Task objective:
Please copy each line in the records below that contains the string "into".

Data for review:
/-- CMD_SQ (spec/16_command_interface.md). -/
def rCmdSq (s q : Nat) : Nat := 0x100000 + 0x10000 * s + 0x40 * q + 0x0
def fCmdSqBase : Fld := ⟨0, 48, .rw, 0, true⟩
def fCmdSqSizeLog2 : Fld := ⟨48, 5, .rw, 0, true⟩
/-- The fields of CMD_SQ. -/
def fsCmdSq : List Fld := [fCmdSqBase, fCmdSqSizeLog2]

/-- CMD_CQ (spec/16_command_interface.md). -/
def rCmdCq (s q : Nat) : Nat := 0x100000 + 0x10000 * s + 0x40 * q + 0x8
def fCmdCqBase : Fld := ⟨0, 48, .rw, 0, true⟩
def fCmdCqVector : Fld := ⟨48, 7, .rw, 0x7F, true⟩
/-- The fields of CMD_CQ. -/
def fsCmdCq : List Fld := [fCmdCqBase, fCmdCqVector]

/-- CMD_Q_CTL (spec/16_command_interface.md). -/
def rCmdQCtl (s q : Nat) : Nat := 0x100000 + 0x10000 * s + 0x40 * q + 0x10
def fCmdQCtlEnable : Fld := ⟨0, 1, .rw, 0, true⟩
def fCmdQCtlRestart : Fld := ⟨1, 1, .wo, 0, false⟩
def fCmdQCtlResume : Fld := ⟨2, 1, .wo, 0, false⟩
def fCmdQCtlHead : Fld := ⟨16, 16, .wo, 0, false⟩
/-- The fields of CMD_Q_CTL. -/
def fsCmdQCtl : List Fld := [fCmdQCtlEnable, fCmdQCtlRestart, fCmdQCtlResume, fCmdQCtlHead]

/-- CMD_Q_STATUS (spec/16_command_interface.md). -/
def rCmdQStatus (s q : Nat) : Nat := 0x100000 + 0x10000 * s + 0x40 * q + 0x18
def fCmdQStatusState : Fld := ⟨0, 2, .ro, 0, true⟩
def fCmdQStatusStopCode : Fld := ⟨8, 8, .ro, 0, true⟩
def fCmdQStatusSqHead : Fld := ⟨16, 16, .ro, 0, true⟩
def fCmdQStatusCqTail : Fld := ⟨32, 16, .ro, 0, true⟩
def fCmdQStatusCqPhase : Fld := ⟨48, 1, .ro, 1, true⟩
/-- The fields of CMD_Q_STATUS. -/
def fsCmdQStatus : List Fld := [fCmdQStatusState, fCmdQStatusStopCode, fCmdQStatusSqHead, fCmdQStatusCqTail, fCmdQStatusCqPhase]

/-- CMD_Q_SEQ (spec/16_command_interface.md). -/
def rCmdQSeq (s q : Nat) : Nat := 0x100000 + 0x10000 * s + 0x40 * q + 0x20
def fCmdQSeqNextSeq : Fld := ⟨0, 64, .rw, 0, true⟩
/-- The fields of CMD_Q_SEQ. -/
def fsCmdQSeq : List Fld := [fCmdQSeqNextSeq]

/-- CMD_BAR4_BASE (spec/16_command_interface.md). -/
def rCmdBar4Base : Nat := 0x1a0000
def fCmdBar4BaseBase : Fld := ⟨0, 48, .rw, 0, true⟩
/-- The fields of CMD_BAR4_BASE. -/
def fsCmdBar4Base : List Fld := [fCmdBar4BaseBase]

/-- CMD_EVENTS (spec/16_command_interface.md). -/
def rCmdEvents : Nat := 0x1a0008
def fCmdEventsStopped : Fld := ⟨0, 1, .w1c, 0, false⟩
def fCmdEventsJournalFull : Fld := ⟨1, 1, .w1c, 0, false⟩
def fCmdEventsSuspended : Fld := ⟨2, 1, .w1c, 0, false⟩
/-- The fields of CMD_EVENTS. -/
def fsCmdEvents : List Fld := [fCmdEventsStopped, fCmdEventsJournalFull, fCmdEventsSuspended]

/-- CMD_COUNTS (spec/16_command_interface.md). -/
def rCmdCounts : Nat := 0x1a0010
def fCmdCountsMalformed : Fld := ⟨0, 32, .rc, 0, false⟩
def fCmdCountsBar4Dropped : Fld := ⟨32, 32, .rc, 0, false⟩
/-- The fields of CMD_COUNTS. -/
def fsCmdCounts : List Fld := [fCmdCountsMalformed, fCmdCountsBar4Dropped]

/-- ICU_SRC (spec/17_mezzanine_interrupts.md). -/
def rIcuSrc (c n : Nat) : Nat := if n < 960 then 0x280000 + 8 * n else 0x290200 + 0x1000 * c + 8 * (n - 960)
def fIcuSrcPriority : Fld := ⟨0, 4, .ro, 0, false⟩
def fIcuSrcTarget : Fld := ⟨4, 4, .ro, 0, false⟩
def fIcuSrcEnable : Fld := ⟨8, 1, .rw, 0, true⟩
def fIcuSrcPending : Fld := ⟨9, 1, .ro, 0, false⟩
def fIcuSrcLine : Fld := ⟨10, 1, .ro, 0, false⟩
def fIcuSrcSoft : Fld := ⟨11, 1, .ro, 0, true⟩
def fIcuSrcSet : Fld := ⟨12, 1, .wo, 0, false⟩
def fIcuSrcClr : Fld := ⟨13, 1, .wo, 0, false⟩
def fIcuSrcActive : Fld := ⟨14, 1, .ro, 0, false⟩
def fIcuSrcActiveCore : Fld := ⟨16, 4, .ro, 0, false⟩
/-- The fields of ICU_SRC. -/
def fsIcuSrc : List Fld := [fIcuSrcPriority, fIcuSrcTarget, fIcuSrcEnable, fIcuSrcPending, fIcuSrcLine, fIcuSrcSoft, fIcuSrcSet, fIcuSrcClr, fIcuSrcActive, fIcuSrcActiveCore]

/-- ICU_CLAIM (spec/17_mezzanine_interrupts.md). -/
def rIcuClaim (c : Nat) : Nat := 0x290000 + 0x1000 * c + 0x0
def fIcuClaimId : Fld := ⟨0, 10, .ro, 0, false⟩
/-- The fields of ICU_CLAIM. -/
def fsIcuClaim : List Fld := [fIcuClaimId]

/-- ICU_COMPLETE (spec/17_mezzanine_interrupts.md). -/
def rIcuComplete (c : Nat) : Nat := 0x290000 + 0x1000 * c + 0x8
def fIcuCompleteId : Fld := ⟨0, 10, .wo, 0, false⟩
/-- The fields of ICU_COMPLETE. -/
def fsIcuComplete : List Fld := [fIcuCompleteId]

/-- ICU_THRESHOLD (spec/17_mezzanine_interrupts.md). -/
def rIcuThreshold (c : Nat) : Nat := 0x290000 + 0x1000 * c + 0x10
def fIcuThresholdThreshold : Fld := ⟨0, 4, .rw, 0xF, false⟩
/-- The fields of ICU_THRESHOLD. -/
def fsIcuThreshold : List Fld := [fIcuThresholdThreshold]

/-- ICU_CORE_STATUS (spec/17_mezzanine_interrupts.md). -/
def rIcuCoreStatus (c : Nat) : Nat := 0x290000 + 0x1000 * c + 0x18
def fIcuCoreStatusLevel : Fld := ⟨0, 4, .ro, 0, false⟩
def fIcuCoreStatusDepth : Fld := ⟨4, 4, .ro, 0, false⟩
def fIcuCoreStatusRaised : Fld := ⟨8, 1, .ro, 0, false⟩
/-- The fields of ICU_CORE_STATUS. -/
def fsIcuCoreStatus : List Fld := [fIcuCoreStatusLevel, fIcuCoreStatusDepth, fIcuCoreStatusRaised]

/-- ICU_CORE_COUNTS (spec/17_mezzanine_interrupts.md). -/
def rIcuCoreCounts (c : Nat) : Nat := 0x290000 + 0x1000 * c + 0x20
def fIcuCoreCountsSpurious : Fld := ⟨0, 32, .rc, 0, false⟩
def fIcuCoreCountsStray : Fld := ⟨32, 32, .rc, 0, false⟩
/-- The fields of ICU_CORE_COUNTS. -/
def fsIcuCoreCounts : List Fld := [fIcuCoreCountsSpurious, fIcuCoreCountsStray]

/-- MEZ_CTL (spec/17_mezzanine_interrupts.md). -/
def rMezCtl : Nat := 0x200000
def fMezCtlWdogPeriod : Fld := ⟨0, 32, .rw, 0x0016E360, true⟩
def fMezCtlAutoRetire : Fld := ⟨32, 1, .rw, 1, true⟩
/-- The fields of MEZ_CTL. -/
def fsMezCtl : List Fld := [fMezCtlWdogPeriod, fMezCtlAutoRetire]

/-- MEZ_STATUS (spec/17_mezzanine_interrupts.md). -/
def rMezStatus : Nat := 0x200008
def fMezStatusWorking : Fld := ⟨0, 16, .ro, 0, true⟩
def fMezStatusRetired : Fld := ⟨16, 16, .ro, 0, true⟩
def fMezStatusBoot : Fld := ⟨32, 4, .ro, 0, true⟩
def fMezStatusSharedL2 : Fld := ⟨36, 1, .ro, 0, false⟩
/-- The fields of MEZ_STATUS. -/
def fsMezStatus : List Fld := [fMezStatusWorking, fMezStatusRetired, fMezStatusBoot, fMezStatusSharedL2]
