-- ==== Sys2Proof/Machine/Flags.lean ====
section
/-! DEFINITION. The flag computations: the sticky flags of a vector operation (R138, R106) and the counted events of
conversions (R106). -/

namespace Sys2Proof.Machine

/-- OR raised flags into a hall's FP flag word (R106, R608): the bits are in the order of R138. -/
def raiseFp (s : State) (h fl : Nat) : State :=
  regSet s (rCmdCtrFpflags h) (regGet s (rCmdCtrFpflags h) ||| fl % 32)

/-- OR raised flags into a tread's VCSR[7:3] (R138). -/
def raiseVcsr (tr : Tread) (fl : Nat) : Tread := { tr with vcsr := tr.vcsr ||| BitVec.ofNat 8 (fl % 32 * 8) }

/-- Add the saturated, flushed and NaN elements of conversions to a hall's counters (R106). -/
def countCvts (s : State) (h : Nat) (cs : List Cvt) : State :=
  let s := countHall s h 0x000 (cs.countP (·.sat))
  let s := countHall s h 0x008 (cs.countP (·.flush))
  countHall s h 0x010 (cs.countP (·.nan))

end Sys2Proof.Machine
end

Answer to the exercise:
/-- OR raised flags into a hall's FP flag word (R106, R608): the bits are in the order of R138. -/
/-- OR raised flags into a tread's VCSR[7:3] (R138). -/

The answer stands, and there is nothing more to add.